There are more households who switch in the data set, so the null model prediction is to switch wells, i.e. switch_well = 1.

If we always predict that a household will switch wells, how accurate is the prediction on test data?

null_accuracy <- sum(df_test$switch_well == 1)/length(df_test$switch_well)

null_accuracy %>% round(3)
## [1] 0.575

This represents a baseline that other models will be compared to.

### 4.6.3 Modeling steps using tidymodels

Using tidymodels, we will take the same steps to modeling for each type of model that we use.
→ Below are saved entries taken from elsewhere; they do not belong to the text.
-- ==== Sys2Proof/Certificates/Slice0/Obligations.lean ====
section
/-! DEFINITION. The statements about the model, from the numbered rules of spec/. OBLIGATIONS.json
lists them. -/

namespace Sys2Proof.Claims

open Sys2Proof Sys2Proof.Machine

/-! ### Words the statements share -/

/-- An encoder command: opcode 0x10 to 0x2F (30_encoding R104). -/
def isEncoderCommand (i : Instr) : Prop := 0x10 ≤ (encode i).toNat ∧ (encode i).toNat ≤ 0x2F

/-- A decoder command: opcode 0x30 to 0x4F (30_encoding R104). -/
def isDecoderCommand (i : Instr) : Prop := 0x30 ≤ (encode i).toNat ∧ (encode i).toNat ≤ 0x4F

/-- The stage column of 30_encoding R103. -/
def stageOf : Instr → Stage
  | .nop | .sreset => .control
  | .encStart | .encPush | .encEnd => .analysis
  | .encBuild => .treeBuild
  | .encAssign => .codeAssign
  | .encPack => .packing
  | .encRdNsym | .encRdSymlen | .encRdSymcp | .encRdFreq | .encRdCodelen | .encRdCodebit
  | .encRdNstream | .encRdNbytes | .encRdByte | .encRdPad => .readout
  | .decStart | .decAddCp | .decAddBit | .decCommit | .decSetPad | .decPushByte => .artifactLoad
  | .decRun => .decode
  | .decRdNsym | .decRdOutlen | .decRdOutcp | .decRdNent => .readout

/-- The states column of 30_encoding R103 for the encoder commands that have a gate. -/
def encoderStates : Instr → Option (List EncState)
  | .encPush | .encEnd => some [.loading]
  | .encBuild => some [.analyzed]
  | .encAssign => some [.built]
  | .encPack => some [.assigned]
  | .encRdNsym | .encRdSymlen | .encRdSymcp | .encRdFreq | .encRdNstream =>
    some [.analyzed, .built, .assigned, .packed]
  | .encRdCodelen | .encRdCodebit => some [.assigned, .packed]
  | .encRdNbytes | .encRdByte | .encRdPad => some [.packed]
  | _ => none

/-- The states column of 30_encoding R103 for the decoder commands that have a gate. -/
def decoderStates : Instr → Option (List DecState)
  | .decAddCp | .decAddBit | .decCommit | .decSetPad | .decPushByte | .decRun => some [.load]
  | .decRdNsym | .decRdOutlen | .decRdOutcp => some [.done]
  | .decRdNent => some [.load, .done]
  | _ => none

/-- The next column of 30_encoding R103 for the encoder commands. -/
def encoderNext (i : Instr) (now : EncState) : EncState :=
  match i with
  | .encStart => .loading
  | .encEnd => .analyzed
  | .encBuild => .built
  | .encAssign => .assigned
  | .encPack => .packed
  | _ => now

/-- The next column of 30_encoding R103 for the decoder commands. -/
def decoderNext (i : Instr) (now : DecState) : DecState :=
  match i with
  | .decStart => .load
  | .decRun => .done
  | _ => now

/-- The opcodes 30_encoding R105 lists as illegal. -/
def unlistedOpcode (n : Nat) : Prop :=
  (0x02 ≤ n ∧ n ≤ 0x0F) ∨ (0x16 ≤ n ∧ n ≤ 0x1F) ∨ (0x2A ≤ n ∧ n ≤ 0x2F) ∨
    (0x37 ≤ n ∧ n ≤ 0x3F) ∨ (0x44 ≤ n ∧ n ≤ 0xFF)

/-- `zext_32(st * 256 + E_X)` (40_control R132), by the numbers of 60_exceptions R360, R361. -/
def errValue (st : Stage) (rc : ResultCode) : Word :=
  BitVec.ofNat 32 (st.code.toNat * 256 + rc.code.toNat)

/-- Everything outside the two units, the report and the ERR registers is unchanged. -/
def hostSideKept (s t : State) : Prop :=
  t.cfg = s.cfg ∧ t.arg0 = s.arg0 ∧ t.arg1 = s.arg1 ∧ t.pending = s.pending ∧ t.moves = s.moves ∧
    t.obs = s.obs

/-- RESULT, LAST_RC and LAST_STAGE of `t`. -/
def reports (t : State) (v : Word) (rc : ResultCode) (st : Stage) : Prop :=
  t.result = v ∧ t.lastRc = rc ∧ t.lastStage = st

/-- `o` is the answer of an encoder command that raised `rc` from `st` in state `s` (40_control
R132). It says nothing of the encoder's other fields, which are undefined in ERROR. -/
def failsEnc (s : State) (o : Host.Outcome State Fault Refusal) (rc : ResultCode) (st : Stage) :
    Prop :=
  ∃ t, o = .next t ∧ reports t 0 rc st ∧ t.enc.state = .error ∧
    t.encErr = (if s.enc.state = .error then s.encErr else errValue st rc) ∧
    t.dec = s.dec ∧ t.decErr = s.decErr ∧ hostSideKept s t

/-- `o` is the answer of a decoder command that raised `rc` from `st` in state `s`. -/
def failsDec (s : State) (o : Host.Outcome State Fault Refusal) (rc : ResultCode) (st : Stage) :
    Prop :=
  ∃ t, o = .next t ∧ reports t 0 rc st ∧ t.dec.state = .error ∧
    t.decErr = (if s.dec.state = .error then s.decErr else errValue st rc) ∧
    t.enc = s.enc ∧ t.encErr = s.encErr ∧ hostSideKept s t

/-- A host read at offset `off` answers `v` and changes nothing of the block. -/
def readGives (s : State) (rest : List Move) (off : Nat) (v : Word) : Prop :=
  step (s.setMoves (.host (.read (s.cfg.hufBase + off) 4) :: rest)) =
    .next ((s.setMoves rest).setObs (s.obs ++ [v]))

/-- A host write of `v` at offset `off` leaves the block as `t`. -/
def writeGives (s : State) (rest : List Move) (off : Nat) (v : Word) (t : State) : Prop :=
  step (s.setMoves (.host (.write (s.cfg.hufBase + off) 4 v) :: rest)) = .next (t.setMoves rest)

/-- The symbols of the stream, in text order (10_state R44). -/
def streamSymbols (e : Encoder) : List Symbol := e.stream.map fun i => e.sym.getD i []

/-- The symbols one code point emits (41_frequency_analyzer R153). -/
def emittedBy (k : AlphaClass) (e : Encoder) (c : CP) : List Symbol :=
  match e.mode with
  | .char => [[c]]
  | .word => if isAlpha k c then [] else if e.word = [] then [[c]] else [e.word, [c]]

/-- The pending run after one code point (41_frequency_analyzer R153). -/
def wordAfter (k : AlphaClass) (e : Encoder) (c : CP) : List CP :=
  match e.mode with
  | .char => e.word
  | .word => if isAlpha k c then e.word ++ [c] else []

/-- The symbol table once the symbols `ys` have been emitted: first occurrences, in order
(41_frequency_analyzer R151). -/
def symbolsAfter (e : Encoder) (ys : List Symbol) : List Symbol := (e.sym ++ ys).eraseDups

/-- The symbols `ys` fit the stream and the symbol table (41_frequency_analyzer R151). -/
def symbolsFit (c : Config) (e : Encoder) (ys : List Symbol) : Prop :=
  e.stream.length + ys.length ≤ c.streamCap ∧ (symbolsAfter e ys).length ≤ c.nSym

/-- One more code point fits the stream, the table and the pending run. -/
def pushFits (c : Config) (e : Encoder) (cp : CP) : Prop :=
  symbolsFit c e (emittedBy c.alpha e cp) ∧ (wordAfter c.alpha e cp).length ≤ c.wMax

/-- The state an outcome answers, or `d` where it stops. -/
def after (o : Host.Outcome State Fault Refusal) (d : State) : State :=
  match o with
  | .next t => t
  | _ => d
1. Specify a model (e.g. logistic_reg(), boost_tree()) and set an engine
2. Create a workflow that specifies the model formula to fit and the model type
3. Fit any hyperparameters
4. Fit the model to training data
5. Predict using test data
6. Assess the model

### 4.6.4 Logistic regression model

#### 4.6.4.1 Model specification

$$\rightarrow$$ First specify a logistic regression model with the glm engine.
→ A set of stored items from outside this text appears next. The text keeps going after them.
theorem walk_of_leaf {m j : Nat} (hc : childOf d.node k b = some m)
    (hl : leafOf d.node m = some j) :
    walk c d (b :: bits) k out cnt =
      if out.length + (d.sym.getD j []).length > c.outCap then .error .eCapacity
      else walk c d bits 0 (out ++ d.sym.getD j []) (cnt + 1) := by
  simp only [walk, hc, hl]

end

section
variable {d e : Decoder} (hd : PathTree d.sym.length d.node none)
  (he : PathTree e.sym.length e.node none) (hde : d.entryAt = e.entryAt)
include hd he hde

/-- The entries determine which paths lead to a node. -/
theorem PathTree.follow_isSome_congr (p : Code) :
    (follow d.node 0 p).isSome = (follow e.node 0 p).isSome := by
  rw [Bool.eq_iff_iff, hd.follow_isSome_iff, he.follow_isSome_iff]
  simp only [← hd.entryAt_isSome, ← he.entryAt_isSome, hde]

/-- Two tables with the same entries are walked alike, from the nodes one path leads to. -/
theorem PathTree.walk_congr (c : Config) (bits : List Bit) {p : Code} {k i : Nat}
    (hk : follow d.node 0 p = some k) (hi : follow e.node 0 p = some i) (out : List CP)
    (cnt : Nat) : walk c d bits k out cnt = walk c e bits i out cnt := by
  induction bits generalizing p k i out cnt with
  | nil =>
    have hroot : k = 0 ↔ i = 0 := by
      constructor
      · rintro rfl
        cases hd.path_unique hk (q := []) rfl
        exact (Option.some.inj hi).symm
      · rintro rfl
        cases he.path_unique hi (q := []) rfl
        exact (Option.some.inj hk).symm
    rw [walk_nil, walk_nil]
    simp only [ne_eq, hroot]
  | cons b bits ih =>
    have hdb : follow d.node 0 (p ++ [b]) = childOf d.node k b := by rw [follow_concat, hk]; rfl
    have heb : follow e.node 0 (p ++ [b]) = childOf e.node i b := by rw [follow_concat, hi]; rfl
    have hsome := hd.follow_isSome_congr he hde (p ++ [b])
    rw [hdb, heb] at hsome
    cases hck : childOf d.node k b with
    | none =>
      rw [hck] at hsome
      have hci : childOf e.node i b = none := by simpa using hsome
      rw [walk_of_noChild c bits out cnt hck, walk_of_noChild c bits out cnt hci]
    | some m =>
      rw [hck] at hsome
      obtain ⟨m', hci⟩ := Option.isSome_iff_exists.mp hsome.symm
      rw [hck] at hdb
      rw [hci] at heb
      have hleaf := congrFun hde (p ++ [b])
      rw [hd.entryAt_of_follow hdb, he.entryAt_of_follow heb] at hleaf
      cases hl : leafOf d.node m with
      | none =>
        rw [hl, Option.map_none, eq_comm, Option.map_eq_none_iff] at hleaf
        rw [walk_of_inner c bits out cnt hck hl, walk_of_inner c bits out cnt hci hleaf]
        exact ih hdb heb out cnt
      | some j =>
        rw [hl, Option.map_some, eq_comm] at hleaf
        obtain ⟨j', hl', hsym⟩ := Option.map_eq_some_iff.mp hleaf
        rw [walk_of_leaf c bits out cnt hck hl, walk_of_leaf c bits out cnt hci hl', hsym,
          ih (p := []) rfl rfl]

end

/-- The text and the count of DEC_RUN on complete artifacts, or its failure (47_bitstream_walker
R310). -/
def decRunResult (c : Config) (d : Decoder) : Except ResultCode (List CP × Nat) :=
  if 8 * d.bytes.length < d.pad.val then .error .eCorrupt else walk c d (validBits d) 0 [] 0

theorem decRunBody_eq (c : Config) (d : Decoder) :
    decRunBody c d = (decRunResult c d).map fun r =>
      (countWord r.2, { d with out := r.1, nout := r.2, state := .done }) := by
  unfold decRunBody decRunResult
  split <;> rfl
log_reg_model <- logistic_reg() %>%
set_engine("glm")

#### 4.6.4.2 Workflow

$$\rightarrow$$ Create a workflow that specifies the model formula to fit and add the model specification.

log_reg_wf <- workflow() %>%

log_reg_wf
## ══ Workflow ═════════════════════════════════════════════════════════════════════════════════════════════════
## Preprocessor: Formula
## Model: logistic_reg()
##
## ── Preprocessor ─────────────────────────────────────────────────────────────────────────────────────────────
## switch_well ~ .
##
## ── Model ────────────────────────────────────────────────────────────────────────────────────────────────────
## Logistic Regression Model Specification (classification)
##
## Computational engine: glm

#### 4.6.4.3 Fit to training data

Fit the model to the training data and explore the coefficients.
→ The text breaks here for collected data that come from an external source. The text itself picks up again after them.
-- ==== Sys2Proof/Laws/History.lean ====
section
/-! SUPPORT. The resampler's history keeps its canonical form and reads as the shifted list of R47 and R263; the convolution is the sum of
R269 and never reads beyond the history; the emission loop is the division of R264 and R273. -/

namespace Sys2Proof.Machine

/-! ### The history -/

/-- Dropping the zeros at the end changes no read. -/
theorem histAt_trimZeros (h : List Sample) (j : Nat) : histAt (trimZeros h) j = histAt h j := by
  induction h generalizing j with
  | nil => rfl
  | cons y ys ih =>
    unfold histAt at ih ⊢
    cases hz : trimZeros ys with
    | nil =>
      have ih' : ∀ k, ys.getD k 0 = 0 := fun k => by rw [← ih k, hz]; rfl
      by_cases hy : y = 0
      · have he : trimZeros (y :: ys) = [] := by simp only [trimZeros, hz]; exact if_pos hy
        rw [he]
        cases j with
        | zero => exact hy.symm
        | succ k => exact (ih' k).symm
      · have he : trimZeros (y :: ys) = [y] := by simp only [trimZeros, hz]; exact if_neg hy
        rw [he]
        cases j with
        | zero => rfl
        | succ k => exact (ih' k).symm
    | cons z zs =>
      cases j with
      | zero => simp [trimZeros, hz]
      | succ k => simpa [trimZeros, hz] using ih k

theorem trimZeros_length_le (h : List Sample) : (trimZeros h).length ≤ h.length := by
  induction h with
  | nil => simp [trimZeros]
  | cons y ys ih =>
    cases hz : trimZeros ys with
    | nil =>
      unfold trimZeros
      rw [hz]
      dsimp only
      split <;> simp
    | cons z zs => rw [hz] at ih; simpa [trimZeros, hz] using ih

theorem trimZeros_getLast? (h : List Sample) : (trimZeros h).getLast? ≠ some 0 := by
  induction h with
  | nil => simp [trimZeros]
  | cons y ys ih =>
    cases hz : trimZeros ys with
    | nil =>
      unfold trimZeros
      rw [hz]
      dsimp only
      split
      · simp
      · rename_i hy; simpa using hy
    | cons z zs => rw [hz] at ih; simpa [trimZeros, hz] using ih

/-- The new history is in canonical form, whatever the old one was. -/
theorem pushHistory_canonical (y : Sample) (h : List Sample) :
    (pushHistory y h).length ≤ Config.ringSize ∧ (pushHistory y h).getLast? ≠ some 0 := by
  refine ⟨le_trans (trimZeros_length_le _) ?_, trimZeros_getLast? _⟩
  rw [List.length_take]
  exact min_le_left _ _

theorem histAt_pushHistory_zero (y : Sample) (h : List Sample) : histAt (pushHistory y h) 0 = y := by
  unfold pushHistory
  rw [histAt_trimZeros]
  rfl

/-- `hist[j+1]` after the push is `hist[j]` before it, inside RINGSIZE (R263). -/
theorem histAt_pushHistory_succ (y : Sample) (h : List Sample) {j : Nat} (hj : j + 1 < Config.ringSize) :
    histAt (pushHistory y h) (j + 1) = histAt h j := by
  unfold pushHistory
  rw [histAt_trimZeros]
  unfold histAt
  rw [List.getD_eq_getElem?_getD, List.getElem?_take]
  rw [if_pos hj]
  simp [List.getD_eq_getElem?_getD]

/-! ### The convolution -/

/-- Inside the history the guarded read is the history's sample (R271). -/
theorem guardedRead_inside (h : List Sample) {j : Nat} (hj : j < Config.ringSize) :
    guardedRead h j = ((histAt h j).toInt, false) := if_pos hj

/-- The convolution is the sum of R269, with no underrun, while every index is inside the history. -/
theorem convolve_eq_sum (k : Nat → Int) (h : List Sample) (d n : Nat) (hn : n + d ≤ Config.ringSize) :
    convolve k h d n = (∑ j ∈ Finset.range n, k j * (histAt h (j + d)).toInt, false) := by
  induction n with
  | zero => rfl
  | succ n ih =>
    unfold convolve
    rw [ih (by omega), guardedRead_inside h (by omega), Finset.sum_range_succ]
    rfl

/-- A kernel fits the history, the delayed row included (R268). -/
theorem kernel_fits (k : Config.Kernel) : k.taps + 1 ≤ Config.ringSize := by
  have := k.tapsPred.isLt
  show k.tapsPred.val + 1 + 1 ≤ 16384
  omega

/-- No sample of a configured kernel is an underrun (R271). -/
theorem sampleAt_no_underrun (t : Config.Tables) (c : SamplingConfig) (h : List Sample) (yPrev y : Sample) (r : Nat) :
    (sampleAt t c h yPrev y r).2 = false := by
  have hk := kernel_fits (t.fir c.method c.clk c.out c.pass)
  unfold sampleAt
  split
  · rfl
  · rfl
  · unfold resampleSample
    simp only [convolve_eq_sum _ h 0 _ (Nat.le_of_succ_le hk)]
    split
    · rfl
    · simp [convolve_eq_sum _ h 1 _ hk]
  · unfold fastmemSample
    simp only [convolve_eq_sum _ h 0 _ (Nat.le_of_succ_le hk)]

/-! ### The emission loop -/

/-- The loop divides: what is left is the remainder, and as many samples as the quotient, if it may turn often enough (R264). -/
theorem emitLoop_div (f : Nat → Sample × Bool) {clk : Nat} (hclk : 0 < clk) (n racc : Nat) (hn : racc / clk ≤ n) :
    (emitLoop f clk n racc).1 = racc % clk ∧ (emitLoop f clk n racc).2.1.length = racc / clk := by
  induction n generalizing racc with
  | zero =>
    have h0 : racc / clk = 0 := Nat.le_zero.1 hn
    have : racc < clk := (Nat.div_eq_zero_iff_lt hclk).1 h0
    exact ⟨(Nat.mod_eq_of_lt this).symm, h0.symm⟩
  | succ n ih =>
    unfold emitLoop
    split
    · rename_i hle
      have hd : racc / clk = (racc - clk) / clk + 1 := Nat.div_eq_sub_div hclk hle
      have h := ih (racc - clk) (by omega)
      refine ⟨?_, ?_⟩
      · rw [Nat.mod_eq_sub_mod hle]; exact h.1
      · simp only [List.length_cons, h.2, hd]
    · rename_i hle
      have hlt : racc < clk := not_le.1 hle
      exact ⟨(Nat.mod_eq_of_lt hlt).symm, (Nat.div_eq_of_lt hlt).symm⟩

/-- The loop reports an underrun only where a sample does. -/
theorem emitLoop_no_underrun (f : Nat → Sample × Bool) (hf : ∀ r, (f r).2 = false) (clk n racc : Nat) :
    (emitLoop f clk n racc).2.2 = false := by
  induction n generalizing racc with
  | zero => rfl
  | succ n ih =>
    unfold emitLoop
    split
    · simp [hf, ih]
    · rfl

end Sys2Proof.Machine
end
$$\rightarrow$$ First fit the model.

log_reg_fit <- log_reg_wf %>%
fit(df_train)

$$\rightarrow$$ Examine the coefficients

tidy(log_reg_fit)
## # A tibble: 5 × 5
##   term         estimate std.error statistic  p.value
##   <chr>           <dbl>     <dbl>     <dbl>    <dbl>
## 1 (Intercept)   -0.136     0.112      -1.22 2.22e- 1
## 2 arsenic        0.428     0.0451      9.49 2.37e-21
## 3 distance      -0.898     0.117      -7.70 1.33e-14
## 4 association1  -0.113     0.0861     -1.31 1.89e- 1
## 5 education      0.0476    0.0106      4.47 7.90e- 6

In the full model, association1 and education are not statistically significant.

#### 4.6.4.4 Predict test data

$$\rightarrow$$ Generate predictions and bind the predictions together with the true switch_well values from the test data.

predictions_log_reg <- log_reg_fit %>%
predict(new_data = df_test) %>%
bind_cols(df_test %>% select(switch_well))

Binding the predictions and actual values together into one tibble will help us to plot the confusion matrix and to compute measures of accuracy.

#### 4.6.4.5 Assess fit

$$\rightarrow$$ Plot the confusion matrix.

predictions_log_reg %>%
conf_mat(switch_well, .pred_class) %>%
pluck(1) %>%
as_tibble() %>%
ggplot(aes(Prediction, Truth, alpha = n)) +
geom_tile(show.legend = FALSE) +
geom_text(aes(label = n), color = "blue", alpha = 1, size = 10)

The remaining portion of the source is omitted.